(Beginning of Records for this exercise)

/-- SWAP_OUT. -/
def execSwapOut (core : Nat) (s : State) : Out :=
  match s.motifOn core with
  | none => .next s
  | some m =>
    match frameOf s m with
    | none => .next s
    | some fr =>
      if !maySwap s core m then .next s
      else match swapFailure s core m with
      | some t => .next (raiseTrap s core t)
      | none =>
        let s1 := saveMotif s core m fr
        match s1.motif? m.id with
        | none => .next s1
        | some m1 =>
          if m1.st = .faulted then
            let t := (m1.fault.map (·.trap)).getD { cause := .illegal }
            let s2 := faultEntry s1 m1 t.cause.code
            .next (if t.fatal then killMotif s2 m1 else s2)
          else .next s1

/-! ## Re-entry (R342) -/

/-- The fields that each register of the motif's context holds. -/
def ctxMask (n : Nat) : W64 :=
  if n = rFSTAT then 0x3F
  else if n = rSRSTATE then 0xFFFFFFFFFFFFFFFF
  else if n = rSARG then 0xFFFF
  else if n = rMSTAT then 1
  else if 0x010 ≤ n ∧ n ≤ 0x017 then 0xFFFC00
  else if 0x020 ≤ n ∧ n ≤ 0x03F then 0xFFFFFFFF800FFFC0
  else if n = rMFMT then 0x8FFF
  else if n = rLSTAT then 0xFFFFF80000000000
  else if n = rLPASS then 0x0001FFFFFFFFFFFF
  else if n = rLBEG then 0x01FFFFFFFFFFFFFE
  else if 0x100 ≤ n ∧ n < 0x120 ∧ n % 8 = 0 then 0xFFFFFFFF00FFF801
  else if 0x100 ≤ n ∧ n < 0x120 ∧ n % 8 = 1 then 0x01FFFFFFFFFFFFFF
  else if 0x100 ≤ n ∧ n < 0x120 ∧ n % 8 = 2 then 0xFFFFFFFF
  else if n = rMONSTAT then 0xFF
  else if n = rLOGP then 0x01FFFFFFFFFFFFC0
  else if n = rLOGSTAT then 0xC1FFFFFFFFFFFFC0
  else if n = rFERR then 0xFFFC000000000000
  else if n = rFERRA then 0x01FFFFFFFFFFFFFF
  else cfgMask n

/-- R338: registers that re-entry takes from their own sources. -/
def notCtx (n : Nat) : Bool :=
  n == rDEVID || n == rFABID || n == rBOOTWHY || (0x060 ≤ n && n ≤ 0x068) || (0x070 ≤ n && n ≤ 0x073) ||
  n == rPOOLB || n == rMMCTL || n == rPLIM || n == rMLST || n == rOPCLAIM || n == rOHSTAT || n == rHACC

/-- R357: the pricking table of the frame. An entry that the driver has rewritten is checked as a BIND of the
motif. -/
def loadPrick (s : State) (fr : Nat) (k : Core) : Core :=
  (List.range 128).foldl (fun k n =>
    let ws := (List.range 4).map (fun i => w64 (leNat (physRead s (fr + framePrick + 32 * n + 8 * i) 8)))
    if ws = prickImage (k.prickAt n) then k else { k with prick := mset k.prick n (checkedEntry k.priv n ws) }) k

/-- Scalars, registers and BPC of the frame. The BPC word is checked before anything issues (R359). -/
def loadRegs (s : State) (fr : Nat) (k : Core) : Core :=
  let k1 := (List.range 32).foldl (fun k r => k.setS r (w64 (leNat (physRead s (fr + 0x100 + 8 * r) 8)))) k
  let k2 := ((List.range 0x300).filter (fun n => !notCtx n)).foldl (fun k n =>
    let v := w64 (leNat (physRead s (fr + frameRegs + 8 * n) 8)) &&& ctxMask n
    k.setCfg n (if n = rSRSTATE ∧ v = 0 then 1 else v)) k1
  { loadPrick s fr k2 with bpc := leNat (physRead s (fr + 0x80) 8) }

/-- R359: what a BPC word that the driver has written comes to. A re-entry with a trap pending leaves the comparison to
the next one (R348). -/
def entryTrap (own k : Core) : Option Trap :=
  if k.bpc % 2 = 1 ∨ 2 ^ 57 ≤ k.bpc then
    some { cause := .ialign, slot := 6, baddr := va57 k.bpc, faddr := va57 k.bpc }
  else if lsRun own.lstat && k.bpc != own.bpcRef.getD own.bpc then some { cause := .loopctl, slot := 0, baddr := k.bpc }
  else none

/-- R357: a command that is dispatched again takes its routine from the entry as it now stands, with its saved
descriptors: a port keeps its slot where the entry uses it as before. An adjoint routine is that of its AENT image
(R315). -/
def renewCmd (k : Core) (x : SCmd) : SCmd :=
  let p := if x.unpick then x.entry else k.prickAt x.opc
  let ds := [fld x.w0 16 16, fld x.w0 32 16, fld x.w0 48 16]
  let old := x.ports.zip x.slots
  let ps := (portsOf k p ds).zipIdx.map (fun n =>
    if hasBit p.use n.2 == hasBit x.entry.use n.2 && hasBit p.outp n.2 == hasBit x.entry.outp n.2
      then old.getD n.2 n.1 else n.1)
  { x with entry := p, outs := outRings p ds, ins := inRings p ds,
           ports := ps.map (·.1) ++ x.ports.drop 3, slots := ps.map (·.2) ++ x.slots.drop 3,
           lib := if p.kind = 1 then x.lib else none }

/-- R357: why a command is not dispatched again. -/
def renewTrap (k : Core) (x : SCmd) : Option Trap :=
  let p := if x.unpick then x.entry else k.prickAt x.opc
  let t : Trap := { cause := .unbound, slot := slotCode (opcClass x.opc), baddr := x.baddr, w0 := x.w0, w1 := x.w1 }
  if p.kind = 0 || (p.kind = 1 && x.lib.isNone) then some t
  else if !descsLegal p [fld x.w0 16 16, fld x.w0 32 16, fld x.w0 48 16] then some { t with cause := .illegal }
  else none

/-- A gang comes back with the program counters, predicate words and registers of its frame; a
command that is dispatched again starts from its entry (R145, R146), or traps (R357). The low three bits of a program
counter that the driver has written are taken as zero, as in every lane word's address (DESIGN CHOICE, log entry
92). -/
def loadGang (s : State) (fr c g : Nat) : State :=
  let x := (s.core c).gangAt g
  let a := gangFrame fr g
  match x.restart, x.cmd with
  | true, some cmd =>
    (match renewTrap (s.core c) cmd with
     | some t => raiseTrap (modGang s c g (fun y => { y with st := .halted, stopped := true })) c t
     | none =>
       modGang (startGang s c g x.depth (renewCmd (s.core c) cmd)) c g (fun y =>
         { y with pend := x.pend.filter (fun q => decide (q % 256 < y.bound)) }))
  | _, _ =>
    if x.st = .free then s
    else
      let fib := x.fibres.map (fun e =>
        (e.1, { e.2 with pc := va57 (leNat (physRead s (a + 0x100 + 16 * e.1) 8)) / 8 * 8,
                         k := BitVec.ofNat 8 (leNat (physRead s (a + 0x108 + 16 * e.1) 1)) ||| 1 }))
      let regs := fib.flatMap (fun e => (List.range x.bound).map (fun r =>
        (regKey e.1 r, w32 (leNat (physRead s (a + 0x1000 + 128 * r + 4 * e.1) 4)))))
      modGang s c g (fun x => { x with
        fibres := fib, regs := regs, skid := 0, stopped := false,
        st := if x.st = .halted then .running else x.st })

/-- R413: the pool base of the object whose code range holds an address. -/
def poolBase (s : State) (x : Context) (entry : Nat) : W64 :=
  let word := fun (i n : Nat) => gf (w64 (leNat (physRead s (x.objtab + 32 * i + 8 * n) 8))) 0 57
  match (List.range 256).find? (fun i => decide (word i 0 ≤ entry ∧ entry < word i 1)) with
  | none => 0
  | some i => w64 (word i 2 / 32 * 32)

/-- R134, R327, R413: what placement loads. -/
def placeRegs (s : State) (k : Core) (c : Nat) (x : Context) (l : Launch) (m : Motif) : Core :=
  let k1 := (List.range 8).foldl (fun k n => k.setCfg (rLIDX + n) (w64 (m.lidx.getD n 0))) k
  let k2 := k1.setCfg rMPOS (w64 (m.index % 2 ^ 32 * 2 ^ 32 + s.dev % 1024 * 2 ^ 16 + c % 256))
  (k2.setCfg rMMCTL (if x.fstr then 1 else 0)).setCfg rPOOLB
    (poolBase s x (gf (l.recd.getD 1 0) 0 57))

/-- R343: tiles that another core still holds for the motif are saved there first. -/
def recallTiles (s : State) (c id : Nat) : State :=
  (s.cores.filter (fun e => e.1 != c)).foldl (fun s e =>
    (e.2.tags.filter (·.2 == id)).foldl (fun s t => evictTile s e.1 t.1) s) s

/-- R228: slots parked in another cluster go to the frame; what is not here comes from it. -/
def recallOps (s : State) (fr c id : Nat) (claims : W64) : State :=
  let n := clusterOf c
  let s1 := (s.clusters.filter (fun e => e.1 != n)).foldl (fun s e =>
    let o := e.2.ops id
    let s2 := o.claimed.foldl (fun s l => saveSlot s fr o l) s
    s2.modCluster e.1 (fun x => { x with slots := x.slots.filter (·.motif != id) })) s
  let here := ((s1.cluster n).ops id).claimed
  let want := (List.range 64).filter (fun l => claims.getLsbD l && !here.contains l)
  let s2 := makeRoom n want.length 256 s1
  want.foldl (fun s l =>
    let a := fr + frameOps + l * 16384
    let bad := (s.poison.filter (fun p => decide (a / 64 ≤ p ∧ p < a / 64 + 256))).map
      (fun p => l * 256 + (p - a / 64))
    s.modCluster n (fun x =>
      let o := x.ops id
      let o1 : OpSlots := { o with claimed := insertAsc l o.claimed,
                                   bytes := mpaste o.bytes (l * 16384) 16384 (mslice s.mem a 16384),
                                   poison := o.poison ++ bad }
      { x with slots := x.slots.filter (·.motif != id) ++ [o1] })) s2

/-- The stores of a motif that were saved behind a transfer are translated anew, and one to a peer goes to the core of
that place in the cluster (log entry 92); what stops one is a trap of its own, as on a transfer. -/
def renewStores (s : State) (c : Nat) (quiet : Bool) : State :=
  (s.core c).buf.foldl (fun s b =>
    let put := fun (s : State) (b : BufStore) => s.modCore c (fun k =>
      { k with buf := k.buf.map (fun x => if x.id = b.id then b else x) })
    match b.space with
    | .gm =>
      (match xlate s c b.addr .write with
       | .ok t => put s { b with tr := t }
       | .error cause =>
         if quiet || (s.core c).halt.isSome then s
         else raiseTrap s c { cause := cause, faddr := b.addr, acc := 1, async := true, baddr := va57 (s.core c).bpc })
    | .peer o => put s { b with space := .peer (4 * clusterOf c + o % 4) }
    | _ => s) s
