/-- R132, R134, R127, R210, R342, R450: the next motif of the launch whose turn it is goes to the lowest open
core within its bounds, at its entry, with its arguments, seed, indices, privilege and share, and the group
that is placed together goes as a whole, unless a motif of the launch with a lower linear index can come back
first; a group across devices first reserves its cores. A motif that comes back takes its place, scalars and
registers from its frame, and the group that was pre-empted with it comes back with it, in ascending linear
index (R128); the BPC word is taken whole, and one that is odd, wider than an address or moved in a nest traps
(R359). Where the model's own choices or inferences enter: log entries 28, 38, 39, 85, 92. -/
def Obligations.WorkPlaced : Prop :=
  (∀ (s : State) (l : Launch) (x : Context) (j : Nat) (cores : List Nat),
    s.launch? l.id = some l → open' l = true → nextIdx s l = some j → isTurn s l = true →
    returnsFirst s l j = false → (unitOf l j).length ≤ framesLeft s l.ctx → s.context? l.ctx = some x →
    cores ≠ [] →
    let lowest := placeTo s l j
    (l.replayOf = 0 → lowest = fillCores s l (unitIdx l j) (bounding s l)) ∧
    (spans l = false → lowest ≠ some cores → exec (.motifPlace l.id cores) s = .next s) ∧
    (spans l = false → lowest = some cores →
      exec (.motifPlace l.id cores) s = .next (requestPreempt (placeUnit s l j cores)) ∧
      (∀ c, unitOf l j = [j] → cores = [c] → ∃ t, exec (.motifPlace l.id cores) s = .next t ∧
        (let k := t.core c
         k.motif = some s.nextMotif ∧ k.ctx = x.num ∧ k.bpc = gf (recEntry l.recd) 0 57 ∧
         (∀ r, r < l.args.length → k.sAt r = l.args.getD r 0) ∧
         k.cfgAt rSRSTATE = (if l.recd.getD 3 0 = 0 then 1 else l.recd.getD 3 0) ∧
         k.cfgAt rMSTAT = (if (l.recd.getD 0 0).getLsbD 58 then 1 else 0) ∧
         (∀ n, n < 8 → k.cfgAt (rLIDX + n) = w64 ((lidxOf (coreExts (levelsOf l.recd)) j).getD n 0)) ∧
         k.share = ((recDomain (levelsOf l.recd) 4).map (·.size)).getD 0 * 64 ∧ k.prick = x.table) ∧
        (∀ o, o ≠ c → t.core o = s.core o))) ∧
    (spans l = true → lowest = some cores → (∀ y ∈ s.launches, y.reserved = []) →
      (l.home.isSome ∨ ∀ d ∈ groupDevices s l, d < s.dev → d ∈ l.devices) →
      exec (.crossDeviceReserve l.id cores false) s = .next (s.setLaunch { l with reserved := cores }))) ∧
  (∀ (s : State) (l : Launch) (j : Nat), s.launch? l.id = some l → open' l = true → nextIdx s l = some j → spans l = true →
    l.reserved ≠ [] → s.noPlace = false → (s.context? l.ctx).any (·.dying) = false →
    (l.home.isSome ∨ ∀ d ∈ groupDevices s l, d ≠ s.dev → d ∈ l.devices) →
    exec (.crossDeviceReserve l.id [] true) s = .next (placeUnit s l j l.reserved)) ∧
  (∀ (s : State) (m : Motif) (l : Launch) (x : Context) (own : Core) (fr c : Nat),
    s.motif? m.id = some m → s.launch? m.launch = some l → s.context? l.ctx = some x → m.saved = some own →
    frameOf s m = some fr → m.st = .swapped → open' l = true → isTurn s l = true →
    let g := swappedGroup s l m
    let first := g.head?.map (·.id) = some m.id ∧ returnsFirst s l m.index = false
    (l.replayOf = 0 → returnTo s l g = fillCores s l (g.map (·.lidx)) (bounding s l)) ∧
    (∀ cs, first → returnTo s l g = some cs → cs.head? = some c →
      exec (.motifReentry m.id c) s = .next ((g.zip cs).foldl (fun s p => reenter s p.1 p.2) s)) ∧
    (¬ first ∨ returnTo s l g = none → exec (.motifReentry m.id c) s = .next s) ∧
    reenter s m c = capPlace ((restoreMotif (powerOn s c) c m x l fr own).setLaunch
      { l with ranOn := if l.ranOn.contains c then l.ranOn else c :: l.ranOn }) l m c) ∧
  (∀ (s : State) (fr : Nat) (k : Core),
    let k' := loadRegs s fr k
    k'.bpc = numAt s.mem (fr + 0x80) 8 ∧
    (∀ r, r < 32 → k'.sAt r = w64 (numAt s.mem (fr + 0x100 + 8 * r) 8)) ∧
    (∀ n, n < 0x300 → notCtx n = false → n ≠ rSRSTATE →
      k'.cfgAt n = w64 (numAt s.mem (fr + 0x800 + 8 * n) 8) &&& ctxMask n) ∧
    (∀ own : Core, k'.bpc % 2 = 1 ∨ 2 ^ 57 ≤ k'.bpc → ∃ t, entryTrap own k' = some t ∧ t.cause = .ialign) ∧
    (∀ own : Core, k'.bpc % 2 = 0 → k'.bpc < 2 ^ 57 →
      (lsRun own.lstat = true → k'.bpc ≠ own.bpcRef.getD own.bpc →
        ∃ t, entryTrap own k' = some t ∧ t.cause = .loopctl) ∧
      (lsRun own.lstat = false ∨ k'.bpc = own.bpcRef.getD own.bpc → entryTrap own k' = none)))
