-- ==== Sys2Proof/Laws/State.lean ====
section
/-! SUPPORT. The fields of a state, a core and a gang after each named update, and the reading of units
after writing them. -/
namespace Sys2Proof.Machine

/-! ## Units of the device -/

@[simp] theorem State.core_setCore (s : State) (c : Nat) (k : Core) : (s.setCore c k).core c = k :=
  mget_mset_same _ _ _ _
theorem State.core_setCore_other (s : State) {c o : Nat} (k : Core) (h : o ≠ c) :
    (s.setCore c k).core o = s.core o := mget_mset_other _ _ _ h
@[simp] theorem State.setCore_setCore (s : State) (c : Nat) (k k' : Core) :
    (s.setCore c k).setCore c k' = s.setCore c k' := by
  simp [State.setCore]
theorem State.modCore_eq (s : State) (c : Nat) (f : Core → Core) :
    s.modCore c f = s.setCore c (f (s.core c)) := rfl
@[simp] theorem State.core_modCore (s : State) (c : Nat) (f : Core → Core) :
    (s.modCore c f).core c = f (s.core c) := State.core_setCore _ _ _
theorem State.core_modCore_other (s : State) {c o : Nat} (f : Core → Core) (h : o ≠ c) :
    (s.modCore c f).core o = s.core o := State.core_setCore_other _ _ h
@[simp] theorem State.modCore_setCore (s : State) (c : Nat) (k : Core) (f : Core → Core) :
    (s.setCore c k).modCore c f = s.setCore c (f k) := by
  simp [State.modCore]
@[simp] theorem State.setCore_modCore (s : State) (c : Nat) (k : Core) (f : Core → Core) :
    (s.modCore c f).setCore c k = s.setCore c k := by
  simp [State.modCore]
@[simp] theorem State.modCore_modCore (s : State) (c : Nat) (f g : Core → Core) :
    (s.modCore c f).modCore c g = s.modCore c (fun k => g (f k)) := by
  simp [State.modCore]

@[simp] theorem State.cluster_setCluster (s : State) (n : Nat) (x : Cluster) :
    (s.setCluster n x).cluster n = x := mget_mset_same _ _ _ _
theorem State.cluster_setCluster_other (s : State) {n o : Nat} (x : Cluster) (h : o ≠ n) :
    (s.setCluster n x).cluster o = s.cluster o := mget_mset_other _ _ _ h
@[simp] theorem State.setCluster_setCluster (s : State) (n : Nat) (x y : Cluster) :
    (s.setCluster n x).setCluster n y = s.setCluster n y := by
  simp [State.setCluster]
@[simp] theorem State.core_setCluster (s : State) (n o : Nat) (x : Cluster) :
    (s.setCluster n x).core o = s.core o := rfl
@[simp] theorem State.cluster_setCore (s : State) (c n : Nat) (k : Core) :
    (s.setCore c k).cluster n = s.cluster n := rfl
@[simp] theorem State.cluster_modCore (s : State) (c n : Nat) (f : Core → Core) :
    (s.modCore c f).cluster n = s.cluster n := rfl
@[simp] theorem State.core_setMotif (s : State) (m : Motif) (o : Nat) : (s.setMotif m).core o = s.core o := rfl
@[simp] theorem State.core_setLaunch (s : State) (l : Launch) (o : Nat) :
    (s.setLaunch l).core o = s.core o := rfl
@[simp] theorem State.core_setContext (s : State) (x : Context) (o : Nat) :
    (s.setContext x).core o = s.core o := rfl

(End of Records for this exercise)

Above are records; repeat only the lines starting at the line with "(fun p => l * 256 + (p - a / 64))" and ending at the line with "def Obligations.WorkPlaced : Prop", exactly as they appear, both included.

# The completed task:
      (fun p => l * 256 + (p - a / 64))
    s.modCluster n (fun x =>
      let o := x.ops id
      let o1 : OpSlots := { o with claimed := insertAsc l o.claimed,
                                   bytes := mpaste o.bytes (l * 16384) 16384 (mslice s.mem a 16384),
                                   poison := o.poison ++ bad }
      { x with slots := x.slots.filter (·.motif != id) ++ [o1] })) s2

/-- The stores of a motif that were saved behind a transfer are translated anew, and one to a peer goes to the core of
that place in the cluster (log entry 92); what stops one is a trap of its own, as on a transfer. -/
def renewStores (s : State) (c : Nat) (quiet : Bool) : State :=
  (s.core c).buf.foldl (fun s b =>
    let put := fun (s : State) (b : BufStore) => s.modCore c (fun k =>
      { k with buf := k.buf.map (fun x => if x.id = b.id then b else x) })
    match b.space with
    | .gm =>
      (match xlate s c b.addr .write with
       | .ok t => put s { b with tr := t }
       | .error cause =>
         if quiet || (s.core c).halt.isSome then s
         else raiseTrap s c { cause := cause, faddr := b.addr, acc := 1, async := true, baddr := va57 (s.core c).bpc })
    | .peer o => put s { b with space := .peer (4 * clusterOf c + o % 4) }
    | _ => s) s
/-- R132, R134, R127, R210, R342, R450: the next motif of the launch whose turn it is goes to the lowest open
core within its bounds, at its entry, with its arguments, seed, indices, privilege and share, and the group
that is placed together goes as a whole, unless a motif of the launch with a lower linear index can come back
first; a group across devices first reserves its cores. A motif that comes back takes its place, scalars and
registers from its frame, and the group that was pre-empted with it comes back with it, in ascending linear
index (R128); the BPC word is taken whole, and one that is odd, wider than an address or moved in a nest traps
(R359). Where the model's own choices or inferences enter: log entries 28, 38, 39, 85, 92. -/
def Obligations.WorkPlaced : Prop :=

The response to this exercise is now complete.